Underwriting teams are also undergoing a change management and training exercise as alternative data is used for assessment of risk in underwriting and the level of experience of underwriters varies across the industry. The clinical data also presents some unique aspects to learn, trust and build upon compared to the traditional narrative of a case, upon which underwriters have notoriously relied.

As efficiencies in the utilization of underwriting time improves, the use of newer data sources also provides innovation towards new distribution opportunities to reach more uninsured and underserved pools of risk.

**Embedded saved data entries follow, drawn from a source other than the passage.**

/-- A well-formed slot operation. -/
def SlotOp.wf (x : SlotOp) : Bool := x.encOk && x.widthOk

/-- The spaces of a matrix operand (R181). -/
def Space.muOk : Space → Bool
  | .loc | .clu | .glob | .ws | .handle => true
  | .spill => false

/-- A micro-word that is valid under its layout (R181 to R184). -/
def Micro.wf : Micro → Bool
  | .lat u => u.space.muOk
  | .mma k u => u.space.muOk && (if u.win then u.space == .handle && u.ap == 0 else u.tp == 0)
      && (k == .i8 || (!u.sga && !u.sgb))
  | .drain u => (u.fd == .i32 || u.fd == .e4m3 || u.fd == .bf16 || u.fd == .f32)
      && (u.space == .loc || u.space == .clu || u.space == .glob)
  | .adv u => u.y == none || u.imm == 0
  | .loop _ => true
  | .end_ => true

/-- A step whose operands its encoding or its register admits. -/
def Instr.wf (i : Instr) : Bool :=
  match i.toSlot with
  | some x => x.wf
  | none =>
    match i with
    | .muLat _ u => (Micro.lat u).wf
    | .muMmaE4m3 _ u => (Micro.mma .e4m3 u).wf
    | .muMmaBf16 _ u => (Micro.mma .bf16 u).wf
    | .muMmaBf16q _ u => (Micro.mma .bf16q u).wf
    | .muMmaI8 _ u => (Micro.mma .i8 u).wf
    | .muMmaPh _ u => (Micro.mma .ph u).wf
    | .muDrain _ u => (Micro.drain u).wf
    | .muAdv _ u => (Micro.adv u).wf
    | .hostMemoryRead _ _ n _ => decide (n ≤ 64)
    | .hostMemoryWrite _ _ d _ => decide (d.length ≤ 64)
    | _ => true

end Sys2Proof
end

Launchpad For Success And Differentiation

We are in a decade where the life insurance industry is adopting new data and technology at a fast pace. The modern consumer is surrounded by digital channels to access products, conversational AI, fitness apps and wearables, which all have had a hand in shaping the consumer mindset to be more willing to share data if there is a value proposition to improve their overall experience.

Successful innovations are embedded and connected within the insurance ethos bringing higher transparency into the applicant journey for the agents, seamless experience for the end customer and more efficient underwriting. What we build today, we need to be able to sustain and upgrade for the next 30 years. An impactful innovation team is integrated and cross functional. IMOs can improve customer targeting with the help of enhanced digital data and improve BGA relationships by delivering the right product fit for the right customer.